Dans notre gymnase, un nouvel élève venait d'arriver. C'était le fils d'une veuve aisée qui s'était établie dans notre ville. A son bras, il portait un crêpe. Il suivait une classe supérieure et avait quelques années de plus que moi, mais bientôt, il attira mon attention comme celle de tous les autres. Cet élève singulier paraissait beaucoup plus âgé qu'il ne l'était. A personne il ne faisait l'im-pression d'être un jeune garçon. Au milieu de nous autres gamins, il avait l'air d'un étranger, d'un homme, ou plutôt d'un monsieur. Il n'était pas aimé; il ne prenait pas part aux jeux; encore moins aux rixes; seul son ton ferme et plein d'assurance à l'égard des maîtres plaisait aux autres. Son nom était Max Demian.
Un jour, il arriva, comme cela se passait parfois dans notre école, qu'une deuxième classe fût installée dans notre grande salle. C'était la classe de Demian. Nous, les petits, devions apprendre une histoire de la Bible ; les grands avaient un thème. Tandis qu'on s'efforçait de nous faire entrer dans la tête l'histoire de Caïn et d'Ariel, je jetai, à maintes reprises, des coups d’œil sur Demian, dont le visage me fascinait singulièrement. Je regardais ce visage intelligent, remarquable de clarté, et de fermeté, penché sur son travail, avec une expression attentive et spirituelle. Il ne ressemblait pas à un élève qui fait un devoir, mais à un chercheur qui poursuit un problème personnel. A franchement parler, il ne me plaisait pas, au contraire. J'éprouvais même à son égard une sorte d’antipathie. Il était trop supérieur à moi, trop froid, trop sûr de lui-même, et ses yeux avaient l’expression de ceux d’un adulte, cette expression que les enfants n’aiment pas : un peu triste avec des éclairs de raillerie. Cependant, qu’il me plût ou non, je ne pouvais m’empêcher de le considérer sans cesse.
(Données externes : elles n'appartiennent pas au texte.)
-- ==== Sys2Proof/Laws/State.lean ====
section
/-! SUPPORT. What each shared update of the state leaves as it was, one lemma a field. -/

namespace Sys2Proof.Machine

open Sys2Proof

/-! ## emit -/

@[simp] theorem emit_pending (s : State) (w : Wire) : (s.emit w).pending = s.pending := rfl
@[simp] theorem emit_free (s : State) (w : Wire) : (s.emit w).free = s.free := rfl
@[simp] theorem emit_jreg (s : State) (w : Wire) : (s.emit w).jreg = s.jreg := rfl
@[simp] theorem emit_mode (s : State) (w : Wire) : (s.emit w).mode = s.mode := rfl
@[simp] theorem emit_lanes (s : State) (w : Wire) : (s.emit w).lanes = s.lanes := rfl
@[simp] theorem emit_vote (s : State) (w : Wire) : (s.emit w).vote = s.vote := rfl
@[simp] theorem emit_time (s : State) (w : Wire) : (s.emit w).time = s.time := rfl
@[simp] theorem emit_ptp0 (s : State) (w : Wire) : (s.emit w).ptp0 = s.ptp0 := rfl
@[simp] theorem emit_ptp1 (s : State) (w : Wire) : (s.emit w).ptp1 = s.ptp1 := rfl
@[simp] theorem emit_field (s : State) (w : Wire) : (s.emit w).field = s.field := rfl
@[simp] theorem emit_ring (s : State) (w : Wire) : (s.emit w).ring = s.ring := rfl
@[simp] theorem emit_ecn0 (s : State) (w : Wire) : (s.emit w).ecn0 = s.ecn0 := rfl
@[simp] theorem emit_ecn1 (s : State) (w : Wire) : (s.emit w).ecn1 = s.ecn1 := rfl
@[simp] theorem emit_can0 (s : State) (w : Wire) : (s.emit w).can0 = s.can0 := rfl
@[simp] theorem emit_can1 (s : State) (w : Wire) : (s.emit w).can1 = s.can1 := rfl
@[simp] theorem emit_host (s : State) (w : Wire) : (s.emit w).host = s.host := rfl
@[simp] theorem emit_cvu (s : State) (w : Wire) : (s.emit w).cvu = s.cvu := rfl
@[simp] theorem emit_dict (s : State) (w : Wire) : (s.emit w).dict = s.dict := rfl
@[simp] theorem emit_cfg (s : State) (w : Wire) : (s.emit w).cfg = s.cfg := rfl
@[simp] theorem emit_change (s : State) (w : Wire) : (s.emit w).change = s.change := rfl
@[simp] theorem emit_forces (s : State) (w : Wire) : (s.emit w).forces = s.forces := rfl
@[simp] theorem emit_priv (s : State) (w : Wire) : (s.emit w).priv = s.priv := rfl
@[simp] theorem emit_keys (s : State) (w : Wire) : (s.emit w).keys = s.keys := rfl
@[simp] theorem emit_revoked (s : State) (w : Wire) : (s.emit w).revoked = s.revoked := rfl
@[simp] theorem emit_recorder (s : State) (w : Wire) : (s.emit w).recorder = s.recorder := rfl
@[simp] theorem emit_log (s : State) (w : Wire) : (s.emit w).log = s.log := rfl
@[simp] theorem emit_monitors (s : State) (w : Wire) : (s.emit w).monitors = s.monitors := rfl
@[simp] theorem emit_power (s : State) (w : Wire) : (s.emit w).power = s.power := rfl
@[simp] theorem emit_pins (s : State) (w : Wire) : (s.emit w).pins = s.pins := rfl
@[simp] theorem emit_domains (s : State) (w : Wire) : (s.emit w).domains = s.domains := rfl
@[simp] theorem emit_crossings (s : State) (w : Wire) : (s.emit w).crossings = s.crossings := rfl
@[simp] theorem emit_batchIn (s : State) (w : Wire) : (s.emit w).batchIn = s.batchIn := rfl
@[simp] theorem emit_stationRun (s : State) (w : Wire) : (s.emit w).stationRun = s.stationRun := rfl
@[simp] theorem emit_hbAt (s : State) (w : Wire) : (s.emit w).hbAt = s.hbAt := rfl
@[simp] theorem emit_hbExpired (s : State) (w : Wire) : (s.emit w).hbExpired = s.hbExpired := rfl
@[simp] theorem emit_scrub (s : State) (w : Wire) : (s.emit w).scrub = s.scrub := rfl
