theorem serzel_crcRead (s : State) (e : EngineId) (u : Fin 2) (r : Acc) (hs : s.steady e = true) :
    serzel s e (crcRead u r) = match (Exec.start s e).unit u with
      | some v => s.ran e (s.lane e.lane) ((s.engineOf e).setAcc r (BitVec.ofNat 64 v.result)) 1 0
      | none => s.ran e (s.lane e.lane) ((s.engineOf e).setAcc r 0) 1 19 := by
  have hu : ((Exec.start s e).clocks 1).unit u = (Exec.start s e).unit u := rfl
  split
  case h_1 v h =>
    refine serzel_midway s e _ _ _ _ _ _ hs ?_ (by simp) (by simp) (by simp) (by simp)
    unfold crcRead
    simp only [hu, h]
    rfl
  case h_2 h =>
    refine serzel_midway s e _ _ _ _ _ _ hs ?_ (by simp) (by simp) (by simp) (by simp)
    unfold crcRead
    simp only [hu, h]
    exact Exec.raise_first _ _ rfl

theorem checkValueInstructions : Parts.CheckValueInstructions := by
  intro s e u poly r hs x en ln feed
  have hfeed : ∀ n, Host.Outcome.next (serzel s e (crcFeedOp u n r)) = feed n n := fun n =>
    congrArg Host.Outcome.next (serzel_crcFeedOp s e u n r hs)
  exact ⟨congrArg Host.Outcome.next (serzel_crcInit s e u poly.val hs), hfeed 1, hfeed 2, hfeed 4,
    congrArg Host.Outcome.next (serzel_crcRead s e u r hs)⟩

theorem checkValuesOfThePolynomials : Parts.CheckValuesOfThePolynomials := by
  unfold Parts.CheckValuesOfThePolynomials
  decide +kernel

/-- Settles O18: each of them ends at PC + 1 with its registers, its unit or its mark. The words that PUB and the check-value
instructions put on the compared bus are laid out as the model chose (log 67). -/
theorem movesPublicationsAndCheckValues : Obligations.MovesPublicationsAndCheckValues :=
  ⟨movesAndIndexOperations, publicationMarksItems, checkValueInstructions, checkValuesOfThePolynomials⟩

/-! ## Control flow (05 R153, R155) -/

/-- An instruction that raises a sequence fault and nothing else, on an engine that executes. -/
theorem serzel_faults (s : State) (e : EngineId) (f : Exec → Exec) (code : Nat) (hx : s.executes e = true) (hc : code ≠ 0)
    (hf : (f (Exec.start s e)).seq = code) : serzel s e f = s.seqStopped e code := by
  rw [serzel_seq s e f hx (by rwa [hf]), hf]

/-- An instruction in progress at its start, with the registers `en`, going to `pc` after `clk` clocks. -/
def State.going (s : State) (e : EngineId) (en : Engine) (pc clk : Nat) : Exec := { Exec.start s e with en := en, pc := pc, cost := clk }

/-- The state after an instruction that takes the engine `en` to `pc` in `clk` clocks; past the end of the instruction store it is sequence
fault 37 (the model's choice, log 14). -/
def State.goes (s : State) (e : EngineId) (en : Engine) (pc clk : Nat) : State :=
  if (en.settled pc clk).pc < (Exec.start s e).codeSize then s.went e en pc clk else s.seqStopped e 37

theorem serzel_goes (s : State) (e : EngineId) (f : Exec → Exec) (en : Engine) (pc clk : Nat) (hx : s.executes e = true)
    (ha : s.coresAgree e = true) (hf : f (Exec.start s e) = s.going e en pc clk) : serzel s e f = s.goes e en pc clk :=
  serzel_went s e f _ hx ha hf rfl rfl rfl rfl rfl rfl rfl rfl

/-- An instruction that ends the task. -/
theorem serzel_ends (s : State) (e : EngineId) (f : Exec → Exec) (en : Engine) (pc clk : Nat) (hx : s.executes e = true)
    (ha : s.coresAgree e = true) (hf : f (Exec.start s e) = { s.going e en pc clk with ends := true }) :
    serzel s e f = endTask (s.went e en pc clk) e.lane e.slot := by
  unfold serzel
  simp only [hx, if_true, trailing_same s e ha, hf]
  rfl
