-- ==== Sys2Proof/Machine/Core.lean ====
section
/-! DEFINITION. The machine as the host takes it. -/

def Sys2Proof.core : Host.Core :=
  { State := Sys2Proof.Machine.State, Fault := Sys2Proof.Machine.Fault, Refusal := Sys2Proof.Machine.Refusal,
    step := Sys2Proof.Machine.step, reset := Sys2Proof.Machine.State.reset }
end

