-- ==== Sys2Proof/Certificates/Slice0/Obligations.lean ====
section
/-! DEFINITION. The statements for the provers. Each docstring says what its statement claims; OBLIGATIONS.json names the
rules or sections it rests on. -/

open Sys2Proof Sys2Proof.Machine

/-- For every command c and state s whose queue is c followed by rest, step of s is exec of c on s with the queue
rest. Rests on 00_scope.md, How the blocks work together (each block acts at the events that reach it). -/
def Obligations.StepRunsTheFrontCommand : Prop :=
  ∀ (c : Instr) (rest : List Instr) (s : State), s.pending = c :: rest → step s = exec c (s.withPending rest)

/-- With an empty queue, no second event begun, no second boundary owed and no round start overdue, a step raises the
tick counter by 1 modulo 2^48; wing seconds rise by 1 modulo 2^32 exactly when the new counter is a multiple of
32,768; the time epoch and the time-set flag keep their values; outside RUNNING only the counter, the wing seconds and
the desk link port can change. A tick that is no second boundary and no round start changes nothing else but the
measure of silence of a frame in assembly, which rises by 1 and at 1,639 discards the frame with a TIMEOUT reject.
That a step on an empty queue is one wing tick is the model's own choice (log 8), and the boundaries owed are those
that a ROUND_START row has passed (log 9). Rests on 03_wing_time_and_node_clocks.md, section 3.1, 10_the_desk_link.md,
section 10.2. -/
def Obligations.EmptyQueuePassesOneTick : Prop :=
  ∀ s : State, s.pending = [] → s.time.begun = false → s.time.owed = 0 → s.roundOverdue = false →
    ∃ t : State, step s = .next t ∧ t.pending = [] ∧
      t.time.tick = (s.time.tick + 1) % 281474976710656 ∧
      t.time.secs = (if t.time.tick % 32768 = 0 then (s.time.secs + 1) % 4294967296 else s.time.secs) ∧
      t.time.epoch = s.time.epoch ∧ t.time.isSet = s.time.isSet ∧
      (s.part ≠ .running →
        t = { s with time := { s.time with tick := t.time.tick, secs := t.time.secs }, port := t.port }) ∧
      (t.time.tick % 32768 ≠ 0 → s.part ≠ .running ∨ s.time.mark ≠ some t.time.tick →
        t = { s with time := { s.time with tick := t.time.tick }, port := t.port } ∧
        (s.port.rx = .hunting ∨ s.lineOff = true → t.port = s.port) ∧
        (s.port.rx ≠ .hunting → s.lineOff = false →
          (s.port.silence + 1 < 1639 → t.port = { s.port with silence := s.port.silence + 1 }) ∧
          (1639 ≤ s.port.silence + 1 →
            t.port = { s.port with rx := .hunting, silence := 0 }.rejection .timeout (match s.port.rx with
              | .body _ kind tag _ => .unverified kind tag
              | .check _ kind tag _ _ => .unverified kind tag
              | _ => .unknown))))

/-- The reset state holds the values that 11:R193 and the after-start tables give a cold start: LOADING, no node,
every slot VACANT on the free list in ascending order, empty lists, generation 0, time 0 and unset, lines OFF,
pointers at 96, a journal holding COLD_START alone at sequence number 0, the port HUNTING with all four kinds armed.
That reset is this moment is the model's choice (log 1). Rests on 11_supply_retention_and_start_up.md, section 11.2,
01_the_lock_line.md, Table 1.4, 03_wing_time_and_node_clocks.md, Table 3.3, 04_credentials_and_card_issue.md, Table
4.5, 09_the_entry_journal.md, Table 9.3, 10_the_desk_link.md, Table 10.6. -/
def Obligations.ResetHoldsTheColdStartValues : Prop :=
  let s := State.reset
  s.pending = [] ∧ s.part = .loading ∧ s.supply.startKind = .cold ∧ s.supply.checkValid = true ∧
  s.loader.lastStore = .none ∧ s.loader.store = none ∧ s.loader.staging = [] ∧
  s.time.tick = 0 ∧ s.time.secs = 0 ∧ s.time.epoch = 0 ∧ s.time.isSet = false ∧ s.time.mark = none ∧
  s.lines.lineA = ⟨.off, 0, 0, 0, ⟨false, false, false, false, false⟩⟩ ∧ s.lines.lineB = s.lines.lineA ∧
  s.lines.first.valid = false ∧ s.lines.round = none ∧ s.lines.urgent = [] ∧ s.lines.repeats = [] ∧
  s.lines.pointer = 96 ∧ s.inviter = ⟨96, false⟩ ∧ s.nodes = [] ∧
  s.store = ⟨[], List.range 768, []⟩ ∧ s.revoc = ⟨[], [], [], 0, 0⟩ ∧ s.minibar = ⟨[], []⟩ ∧
  s.journal = ⟨[⟨0, 0, { kind := .coldStart }, none⟩], 0, 1⟩ ∧
  s.port.rx = .hunting ∧ s.port.service = none ∧ s.port.frames = [] ∧ s.port.arm = ⟨true, true, true, true⟩

/-- State.reset meets the laws whose preservation the statements named EveryStepKeeps... claim: the journal's
numbering, the capacities, the service law, the slot partition, the serial and list laws, the clock ranges, the room
law, the folio law and the port's law. Rests on 11_supply_retention_and_start_up.md, section 11.2. -/
def Obligations.ResetMeetsEveryLaw : Prop :=
  State.reset.journal.Law ∧ State.reset.Capacities ∧ State.reset.ServiceLaw ∧ State.reset.store.Law ∧
    State.reset.store.SerialLaw ∧ State.reset.ListLaw ∧ State.reset.ClockLaw ∧ State.reset.revoc.RoomLaw ∧ State.reset.FolioLaw ∧
    State.reset.port.Law

/-- From every state whose journal holds at most 2,048 records with sequence numbers rising by one modulo 2^32 up to
the one before the next, and an acknowledged count within them, every step gives a state whose journal is so. Rests on
09_the_entry_journal.md, section 9.2, 09_the_entry_journal.md, section 9.3. -/
def Obligations.EveryStepKeepsTheJournalNumbered : Prop :=
  ∀ s t : State, s.journal.Law → step s = .next t → t.journal.Law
Mais, à un certain moment, son regard s’étant posé sur moi, je détournai les yeux, effrayé. Quand, aujourd’hui, je tâche de l’évoquer écolier, je puis dire ceci : qu’à tous points de vue, il était différent de nous, que tout en lui manifestait une personnalité par laquelle il s’imposait à notre attention. Cependant, il ne faisait rien pour être remarqué et se comportait comme un prince déguisé, qui vit au milieu d’enfants de paysans et s’efforce de paraître leur semblable.
 

   
Hermann Hesse, Demian, 1919, chapitre II
(traduction de Denise Riboni, Stock, 1946, « Le livre de poche », p.49-50)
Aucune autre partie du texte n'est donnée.